Problem to solve:
Where the records below show a line containing "let r2 : Reg := if c", start copying; end with the line containing "117 => .aff 0 1 .id wd", and copy it too.

Records for this exercise:
++++++

-- ==== Sys2Proof/Machine/Num.lean ====
section
/-! DEFINITION. Number formats (R38 to R50, R53, R54): exact values, one rounding, overflow and saturation, the special
functions of R123, and the block formats (R41 to R44, R51, R52). -/
namespace Sys2Proof.Machine
open Sys2Proof

/-- A floating-point format (R38): exponent bits, fraction bits, bias, and whether it has an infinity. -/
structure Fmt where
  e : Nat
  m : Nat
  bias : Nat
  inf : Bool
  deriving DecidableEq, Repr

/-- FP32 (R38). -/
def fp32 : Fmt := ⟨8, 23, 127, true⟩
/-- FP16 (R38). -/
def fp16 : Fmt := ⟨5, 10, 15, true⟩
/-- BF16 (R38). -/
def bf16 : Fmt := ⟨8, 7, 127, true⟩
/-- FP8 E4M3 (R38). -/
def e4m3 : Fmt := ⟨4, 3, 7, false⟩
/-- FP8 E5M2 (R38). -/
def e5m2 : Fmt := ⟨5, 2, 15, true⟩

/-- The value of a code: NaN, an infinity, or (−1)^neg × mant × 2^exp (R38). -/
inductive FVal
  | nan
  | inf (neg : Bool)
  | fin (neg : Bool) (mant : Nat) (exp : Int)
  deriving DecidableEq, Repr

/-- The code of the greatest finite magnitude (R38). -/
def Fmt.maxCode (f : Fmt) : Nat := if f.inf then (2 ^ f.e - 1) * 2 ^ f.m - 1 else 2 ^ (f.e + f.m) - 2
/-- The code of +∞, or of NaN in a format without infinities (R38, R49). -/
def Fmt.infCode (f : Fmt) : Nat := if f.inf then (2 ^ f.e - 1) * 2 ^ f.m else 2 ^ (f.e + f.m) - 1
/-- The canonical NaN (R38, R39). -/
def Fmt.nanCode (f : Fmt) : Nat :=
  if f.inf then (2 ^ f.e - 1) * 2 ^ f.m + 2 ^ (f.m - 1) else 2 ^ (f.e + f.m) - 1
/-- The sign bit of a code. -/
def Fmt.signBit (f : Fmt) (neg : Bool) : Nat := if neg then 2 ^ (f.e + f.m) else 0

/-- The value a code stands for (R38). -/
def Fmt.decode (f : Fmt) (n : Nat) : FVal :=
  let neg := bitAt n (f.e + f.m)
  let c := n % 2 ^ (f.e + f.m)
  let ex := c / 2 ^ f.m
  let fr := c % 2 ^ f.m
  if f.inf && ex == 2 ^ f.e - 1 then (if fr == 0 then .inf neg else .nan)
  else if !f.inf && c == 2 ^ (f.e + f.m) - 1 then .nan
  else if ex == 0 then .fin neg fr (1 - (f.bias : Int) - f.m)
  else .fin neg (2 ^ f.m + fr) ((ex : Int) - f.bias - f.m)

/-- The code of an infinite result (R49). -/
def Fmt.infResult (f : Fmt) (sat neg : Bool) : Nat :=
  if sat then f.maxCode + f.signBit neg
  else if f.inf then f.infCode + f.signBit neg else f.nanCode

/-- Whether a mode rounds an inexact magnitude up, from the remainder's comparison with one half (R48). -/
def roundUpMag (rm : Rm) (neg odd : Bool) (half : Ordering) (inexact : Bool) : Bool :=
  match rm with
  | .rn => half == .gt || (half == .eq && odd)
  | .rz => false
  | .rd => neg && inexact
  | .ru => !neg && inexact

/-- The exact value ±(mant + δ) × 2^exp, 0 < δ < 1 when `sticky`, rounded once to the format (R48, R49, R40). A caller
that sets `sticky` gives a mantissa of more bits than the format holds. -/
def Fmt.round (f : Fmt) (rm : Rm) (sat neg : Bool) (mant : Nat) (exp : Int) (sticky : Bool) : Nat :=
  if mant == 0 && !sticky then f.signBit neg
  else
    let top : Int := exp + (Nat.log2 mant : Int)
    let q : Int := max top (1 - (f.bias : Int)) - f.m
    let sh : Int := q - exp
    let r : Nat :=
      if sh ≤ 0 then mant * 2 ^ (-sh).toNat
      else
        let k := sh.toNat
        let quo := mant / 2 ^ k
        let rem := mant % 2 ^ k
        let half := if 2 * rem == 2 ^ k then (if sticky then .gt else .eq) else compare (2 * rem) (2 ^ k)
        if roundUpMag rm neg (quo % 2 == 1) half (rem != 0 || sticky) then quo + 1 else quo
    let r2 := if r == 2 ^ (f.m + 1) then 2 ^ f.m else r
    let q2 : Int := if r == 2 ^ (f.m + 1) then q + 1 else q
    let code : Int := if r2 < 2 ^ f.m then (r2 : Int) else (q2 + f.m + f.bias) * (2 ^ f.m : Nat) + ((r2 : Int) - (2 ^ f.m : Nat))
    if code ≤ f.maxCode then code.toNat + f.signBit neg
    else
      let away := match rm with
        | .rn => true
        | .rz => false
        | .rd => neg
        | .ru => !neg
      if sat || !away then f.maxCode + f.signBit neg else f.infResult false neg

/-- A value written to a format (R49). -/
def Fmt.ofVal (f : Fmt) (rm : Rm) (sat : Bool) : FVal → Nat
  | .nan => f.nanCode
  | .inf neg => f.infResult sat neg
  | .fin neg m e => f.round rm sat neg m e false

/-- A signed mantissa. -/
def sgn (neg : Bool) (m : Nat) : Int := if neg then -(m : Int) else m

/-- The exact sum of two values; an exact zero of opposite signs is −0 only in rd (R40). -/
def FVal.add (rm : Rm) : FVal → FVal → FVal
  | .nan, _ => .nan
  | _, .nan => .nan
  | .inf s, .inf t => if s == t then .inf s else .nan
  | .inf s, _ => .inf s
  | _, .inf t => .inf t
  | .fin s m e, .fin t n g =>
    let q := min e g
    let r := sgn s (m * 2 ^ (e - q).toNat) + sgn t (n * 2 ^ (g - q).toNat)
    if r == 0 then .fin (if s == t then s else rm == .rd) 0 q else .fin (r < 0) r.natAbs q

/-- The exact product (R54). -/
def FVal.mul : FVal → FVal → FVal
  | .nan, _ => .nan
  | _, .nan => .nan
  | .inf s, .inf t => .inf (s != t)
  | .inf s, .fin t m _ => if m == 0 then .nan else .inf (s != t)
  | .fin s m _, .inf t => if m == 0 then .nan else .inf (s != t)
  | .fin s m e, .fin t n g => .fin (s != t) (m * n) (e + g)

/-- The negated value. -/
def FVal.neg : FVal → FVal
  | .nan => .nan
  | .inf s => .inf (!s)
  | .fin s m e => .fin (!s) m e

/-- Whether a value is NaN. -/
def FVal.isNan : FVal → Bool
  | .nan => true
  | _ => false

/-- The order of two values that are not NaN, −0 equal to +0. -/
def FVal.cmp : FVal → FVal → Ordering
  | .inf s, .inf t => if s == t then .eq else if s then .lt else .gt
  | .inf s, _ => if s then .lt else .gt
  | _, .inf t => if t then .gt else .lt
  | .fin s m e, .fin t n g =>
    let q := min e g
    compare (sgn s (m * 2 ^ (e - q).toNat)) (sgn t (n * 2 ^ (g - q).toNat))
  | _, _ => .eq
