-- ==== Sys2Proof/Machine/Operands.lean ====
section
/-! DEFINITION. Every operand form: reading registers through their forms (R10 to R19, R109), the form of a result
(R20, R112), writing under full and partial masks (R21), marks (R340, R373), captured operands (R69). -/
namespace Sys2Proof.Machine
open Sys2Proof

/-! ### Items -/

/-- Where a wave's items lie (R12, R275): extents, team shape, team, wave, and the time of the step. -/
structure Geo where
  ext : List Nat
  shape : List Nat
  tm : Nat
  wave : Nat
  salt : Nat
  deriving DecidableEq, Repr

/-- The coordinates of position `pos` of a team (R12, R275); `none` where no item stands there. -/
def itemCoord (ext shape : List Nat) (tm pos : Nat) : Option (Nat × Nat × Nat) :=
  let ea := ext.getD 0 1
  let eb := ext.getD 1 1
  let ec := ext.getD 2 1
  let ta := max 1 (shape.getD 0 1)
  let tb := max 1 (shape.getD 1 1)
  let tc := max 1 (shape.getD 2 1)
  let na := max 1 (ceilDiv ea ta)
  let nb := max 1 (ceilDiv eb tb)
  let a := tm % na * ta + pos % ta
  let b := tm / na % nb * tb + pos / ta % tb
  let c := tm / na / nb * tc + pos / ta / tb
  if pos < ta * tb * tc && a < ea && b < eb && c < ec then some (a, b, c) else none

/-- The flattened index of coordinates (R12). -/
def flatId (ext : List Nat) (p : Nat × Nat × Nat) : Nat := p.1 + ext.getD 0 1 * (p.2.1 + ext.getD 1 1 * p.2.2)

/-- The selector code of an index (R19). -/
def Sel.code : Sel → Nat
  | .id => 0 | .ia => 1 | .ib => 2 | .ic => 3 | .lane => 4

/-- The index x(i) that a selector names, for the item of a lane (R19); opaque where the lane holds no item. -/
def Geo.index (g : Geo) (sel : Sel) (l : Nat) : Nat :=
  match sel with
  | .lane => l
  | _ =>
    match itemCoord g.ext g.shape g.tm (32 * g.wave + l) with
    | none => (Config.noItemIndex sel.code l).toNat
    | some p => match sel with
      | .ia => p.1
      | .ib => p.2.1
      | .ic => p.2.2
      | _ => flatId g.ext p

/-- The index that a selector names, for the item of a flattened index in a span (R19, R159). -/
def idIndex (ext : List Nat) (sel : Sel) (i : Nat) : Nat :=
  match sel with
  | .id => i
  | .ia => i % max 1 (ext.getD 0 1)
  | .ib => i / max 1 (ext.getD 0 1) % max 1 (ext.getD 1 1)
  | .ic => i / max 1 (ext.getD 0 1 * ext.getD 1 1)
  | .lane => 0

/-! ### Forms -/

/-- The 32-bit value of a form for lane `l`, `ix` giving the indices (R19). -/
def Form.at (f : Form) (ix : Sel → Nat → Nat) (l : Nat) : Nat :=
  match f with
  | .u b => b.toNat
  | .a b s sel => (b.toNat + s.toNat * ix sel l) % 2 ^ 32
  | .alo b s sel => (b.toNat + s.toNat * ix sel l) % 2 ^ 32
  | .ahi b s sel => (b.toNat + s.toNat * ix sel l) % 2 ^ 64 / 2 ^ 32
  | .n wide b d => ofInt 32 ((b.toNat : Int) + toSigned (if wide then 16 else 8) (d.getD l 0).toNat)
  | .m ls => (ls.getD l 0).toNat

/-- The tag code of a form (R19). -/
def Form.tag : Form → Nat
  | .u _ => 0 | .a _ _ _ => 1 | .alo _ _ _ => 1 | .ahi _ _ _ => 1 | .n _ _ _ => 2 | .m _ => 3

/-- A source operand: one value, an affine value of width `w`, or a value per lane. -/
inductive Src
  | uni (v : Nat)
  | aff (b s : Nat) (sel : Sel) (w : Nat)
  | per (vs : List Nat)
  deriving DecidableEq, Repr

/-- The value of a source in lane `l`. -/
def Src.at (s : Src) (ix : Sel → Nat → Nat) (l : Nat) : Nat :=
  match s with
  | .uni v => v
  | .aff b st sel w => (b + st * ix sel l) % 2 ^ w
  | .per vs => vs.getD l 0

/-- Whether a source is uniform (R113). -/
def Src.isUni : Src → Bool
  | .uni _ => true
  | _ => false

/-- The registers that an instruction reads and writes through: those of a wave, or of a sub-span (R10). -/
structure View where
  v : List Reg
  x : List Reg
  k : List Word
  wb : Nat
  quota : Nat
  wv : Nat
  tm : Nat
  deriving DecidableEq, Repr

/-- The vector or index register of a field value (R10, R13). -/
def View.reg (w : View) (c : Nat) : Reg :=
  if c < 88 then w.v.getD (w.wb + c) {} else w.x.getD (c - 112) {}

/-- A 32-bit source read through a form. -/
def srcOfForm (f : Form) (ix : Sel → Nat → Nat) : Src :=
  match f with
  | .u b => .uni b.toNat
  | .a b s sel => .aff b.toNat s.toNat sel 32
  | .alo b s sel => .aff (b.toNat % 2 ^ 32) (s.toNat % 2 ^ 32) sel 32
  | f => .per (lanes.map (f.at ix))

/-- A 64-bit source read from a pair of forms (R14, R19). -/
def srcOfPair (lo hi : Form) (ix : Sel → Nat → Nat) : Src :=
  let each : Src := .per (lanes.map (fun l => lo.at ix l + 2 ^ 32 * hi.at ix l))
  match lo, hi with
  | .u a, .u b => .uni (a.toNat + 2 ^ 32 * b.toNat)
  | .alo b s sel, .ahi b' s' sel' => if b == b' && s == s' && sel == sel' then .aff b.toNat s.toNat sel 64 else each
  | _, _ => each

/-- The source of a register field of `n` registers (R10 to R14; log 10 for index register pairs). -/
def View.src (w : View) (ix : Sel → Nat → Nat) (n c : Nat) : Src :=
  let wd := if n == 2 then 64 else 32
  if isV c || isX c then
    let r2 : Reg := if c == 115 then {} else w.reg (c + 1)
    if n == 2 then srcOfPair (w.reg c).form r2.form ix else srcOfForm (w.reg c).form ix
  else if isK c then
    .uni ((w.k.getD (c - 88) 0).toNat + (if n == 2 then 2 ^ 32 * (w.k.getD (c - 87) 0).toNat else 0))
  else match c with
    | 117 => .aff 0 1 .id wd
    | 118 => .aff 0 1 .ia wd
    | 119 => .aff 0 1 .ib wd
    | 120 => .aff 0 1 .ic wd
    | 121 => .aff 0 1 .lane wd
    | 122 => .uni w.wv
    | 123 => .uni w.tm
    | _ => .uni 0

/-- Poison and world-violation marks of the lanes of a register field (R340, R373). -/
def View.marks (w : View) (n c : Nat) : Mask × Mask :=
  if isV c || isX c then
    let r := w.reg c
    let r2 : Reg := if n == 2 && c != 115 then w.reg (c + 1) else {}
    (r.poison ||| r2.poison, r.world ||| r2.world)
  else (0, 0)

/-- Whether a vector field of `n` registers lies inside the quota (R13). -/
def View.inQuota (w : View) (n c : Nat) : Bool := !isV c || decide (w.wb + c + n ≤ w.quota)

/-! ### Results -/

/-- A result: one value, an affine value, a value per lane, a narrow value per lane about a base (R20, R112, R162), or
the form of a register that is copied (R133). -/
inductive Out
  | uni (v : Nat)
  | aff (b s : Nat) (sel : Sel) (w : Nat)
  | per (vs : List Nat)
  | narrow (wide : Bool) (base : Nat) (vs : List Nat)
  | copy (f : Form)
  deriving DecidableEq, Repr

/-- The affine rules of R20. -/
inductive AffRule
  | none
  | add
  | sub
  | mul
  | shl
  | lea (signed : Bool)
  deriving DecidableEq, Repr

/-- The affine result of a rule, if the sources have one (R20). -/
def affine (rule : AffRule) (w : Nat) (srcs : List Src) : Option Out :=
  let md (e : Int) : Nat := ofInt w e
  match rule, srcs with
  | .add, [.aff b s sel _, .uni c] => some (.aff (md (b + c)) s sel w)
  | .add, [.uni c, .aff b s sel _] => some (.aff (md (b + c)) s sel w)
  | .add, [.aff b s sel _, .aff b' s' sel' _] => if sel == sel' then some (.aff (md (b + b')) (md (s + s')) sel w) else none
  | .sub, [.aff b s sel _, .uni c] => some (.aff (md ((b : Int) - c)) s sel w)
  | .sub, [.uni c, .aff b s sel _] => some (.aff (md ((c : Int) - b)) (md (-(s : Int))) sel w)
  | .sub, [.aff b s sel _, .aff b' s' sel' _] =>
    if sel == sel' then some (.aff (md ((b : Int) - b')) (md ((s : Int) - s')) sel w) else none
  | .mul, [.aff b s sel _, .uni c] => some (.aff (md (b * c)) (md (s * c)) sel w)
  | .mul, [.uni c, .aff b s sel _] => some (.aff (md (b * c)) (md (s * c)) sel w)
  | .shl, [.aff b s sel _, .uni c] =>
    let n := c % 256
    if n < w then some (.aff (md (b * 2 ^ n : Nat)) (md (s * 2 ^ n : Nat)) sel w) else some (.aff 0 0 sel w)
  | .lea sg, [.aff b s sel _, .uni c] => some (.aff (md (b + (if sg then toSigned 32 c else (c : Int)))) s sel w)
  | _, _ => none

/-- The result of a function of the sources, in the form R20 gives it. Inactive lanes get 0, which nothing reads. -/
def outOf (rule : AffRule) (w : Nat) (srcs : List Src) (f : List Nat → Nat) (active : Mask) (ix : Sel → Nat → Nat) : Out :=
  if srcs.all Src.isUni then .uni (f (srcs.map (fun s => s.at ix 0)))
  else match affine rule w srcs with
    | some o => o
    | none => .per (lanes.map (fun l => if active.getLsbD l then f (srcs.map (fun s => s.at ix l)) else 0))

/-- The form of register `i` of a result (R14, R19). -/
def Out.form (o : Out) (i : Nat) : Form :=
  match o with
  | .uni v => .u (BitVec.ofNat 32 (v / 2 ^ (32 * i)))
  | .aff b s sel w =>
    if w == 64 then (if i == 0 then .alo (BitVec.ofNat 64 b) (BitVec.ofNat 64 s) sel else .ahi (BitVec.ofNat 64 b) (BitVec.ofNat 64 s) sel)
    else .a (BitVec.ofNat 32 b) (BitVec.ofNat 32 s) sel
  | .per vs => .m (vs.map (fun v => BitVec.ofNat 32 (v / 2 ^ (32 * i))))
  | .narrow wide base vs => .n wide (BitVec.ofNat 32 base) (vs.map (fun v => BitVec.ofNat 16 (v + 2 ^ 32 - base)))
  | .copy f => f

/-- The N form of results of an 8- or 16-bit type; results of any other type, and one value, keep their form
(R112, R162). -/
def Out.narrowed (o : Out) (ty : Nat) : Out :=
  match o with
  | .per vs => if tyWidth ty < 32 then .narrow (tyWidth ty == 16) (if tySigned ty then 0 else 2 ^ (tyWidth ty - 1)) vs else .per vs
  | .aff b s sel w => .aff b s sel w
  | o => o

/-- Write a form to a register under a mask (R21): a full mask gives the form, a partial mask materialises. -/
def Reg.put (r : Reg) (f : Form) (active live : Mask) (ix : Sel → Nat → Nat) (salt : Nat) : Reg :=
  if live &&& ~~~active == 0 then
    { form := match f with
        | .m ls => if live == 0xFFFFFFFF then .m ls
            else .m (lanes.map (fun l => if live.getLsbD l then ls.getD l 0 else Config.deadLane salt l))
        | .n wide b ds => if live == 0xFFFFFFFF then .n wide b ds
            else .n wide b (lanes.map (fun l => if live.getLsbD l then ds.getD l 0 else (Config.deadLane salt l).setWidth 16))
        | f => f
      poison := 0, world := 0 }
  else
    { form := .m (lanes.map (fun l => BitVec.ofNat 32 (if active.getLsbD l then f.at ix l else r.form.at ix l)))
      poison := r.poison &&& ~~~active, world := r.world &&& ~~~active }

/-- Materialise a register without changing a lane's value (R154). -/
def Reg.materialise (r : Reg) (ix : Sel → Nat → Nat) : Reg :=
  { r with form := .m (lanes.map (fun l => BitVec.ofNat 32 (r.form.at ix l))) }

/-- Change the vector or index register of a field value. -/
def View.modReg (w : View) (c : Nat) (f : Reg → Reg) : View :=
  if c < 88 then { w with v := updFile {} w.v (w.wb + c) f }
  else if isX c then { w with x := updFile {} w.x (c - 112) f } else w

/-- Write a result of `n` registers to a destination field (R10, R11, R14, R16, R21). -/
def View.put (w : View) (c n : Nat) (o : Out) (active live : Mask) (ix : Sel → Nat → Nat) (salt : Nat) : View :=
  if isK c then
    match o with
    | .uni v => { w with k := (List.range n).foldl (fun k i => setFile 0 k (c - 88 + i) (BitVec.ofNat 32 (v / 2 ^ (32 * i)))) w.k }
    | .copy (.u v) => { w with k := setFile 0 w.k (c - 88) v }
    | _ => w
  else (List.range n).foldl (fun w i => w.modReg (c + i) (fun r => r.put (o.form i) active live ix salt)) w

/-! ### Waves -/

/-- The view of a wave. -/
def Wave.view (w : Wave) : View := ⟨w.v, w.x, w.k, w.wb, w.quota, w.ref.num, w.ref.team.tm⟩

/-- A wave with the registers of a view. -/
def Wave.withView (w : Wave) (u : View) : Wave := { w with v := u.v, x := u.x, k := u.k }

/-- The geometry of a wave (R12, R275). -/
def State.geo (s : State) (w : Wave) : Geo :=
  match s.launch? w.ref.team.launch with
  | some l => ⟨l.ext, l.kernel.shape, w.ref.team.tm, w.ref.num, s.time⟩
  | none => ⟨[], [], 0, 0, s.time⟩

/-- A predicate of a wave as a mask; p0 reads true (R24). -/
def Wave.pred (w : Wave) (p : Nat) : Mask := if p % 8 == 0 then 0xFFFFFFFF else w.preds.getD (p % 8) 0

/-- The predicate that an EX selects, negated if it says so (R79). -/
def exPred (x : Option Ex) (p : Nat → Mask) : Mask :=
  match x with
  | none => 0xFFFFFFFF
  | some e => if e.neg then ~~~(p e.p.toNat) else p e.p.toNat

/-- The active items of an instruction (R24). -/
def Wave.active (w : Wave) (x : Option Ex) : Mask := w.exec &&& exPred x w.pred

/-- Write predicate p for the items of a mask; p0 discards (R24). -/
def Wave.setPred (w : Wave) (p : Nat) (active value : Mask) : Wave :=
  if p % 8 == 0 then w
  else { w with preds := updFile 0 w.preds (p % 8) (fun m => (m &&& ~~~active) ||| (value &&& active)) }

/-! ### Captured operands (R69, R336) -/

/-- Capture a source of `n` registers for the active lanes: of the wave if it is a uniform register, else per lane. -/
def captureSrc (n c : Nat) (s : Src) (active : Mask) (ix : Sel → Nat → Nat) : Cap :=
  let ws (v : Nat) : List Word := (List.range n).map (fun i => BitVec.ofNat 32 (v / 2 ^ (32 * i)))
  if c == 116 then .none
  else if isK c then .uni (ws (s.at ix 0))
  else .lane (lanes.map (fun l => if active.getLsbD l then ws (s.at ix l) else []))

/-- A captured operand's value in a lane, its words little-endian. -/
def Cap.at (c : Cap) (l : Nat) : Nat :=
  let join (ws : List Word) : Nat := ws.foldr (fun w n => w.toNat + 2 ^ 32 * n) 0
  match c with
  | .none => 0
  | .uni ws => join ws
  | .lane ws => join (ws.getD l [])

end Sys2Proof.Machine
end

++++++

Exercise solution:
    let r2 : Reg := if c == 115 then {} else w.reg (c + 1)
    if n == 2 then srcOfPair (w.reg c).form r2.form ix else srcOfForm (w.reg c).form ix
  else if isK c then
    .uni ((w.k.getD (c - 88) 0).toNat + (if n == 2 then 2 ^ 32 * (w.k.getD (c - 87) 0).toNat else 0))
  else match c with
    | 117 => .aff 0 1 .id wd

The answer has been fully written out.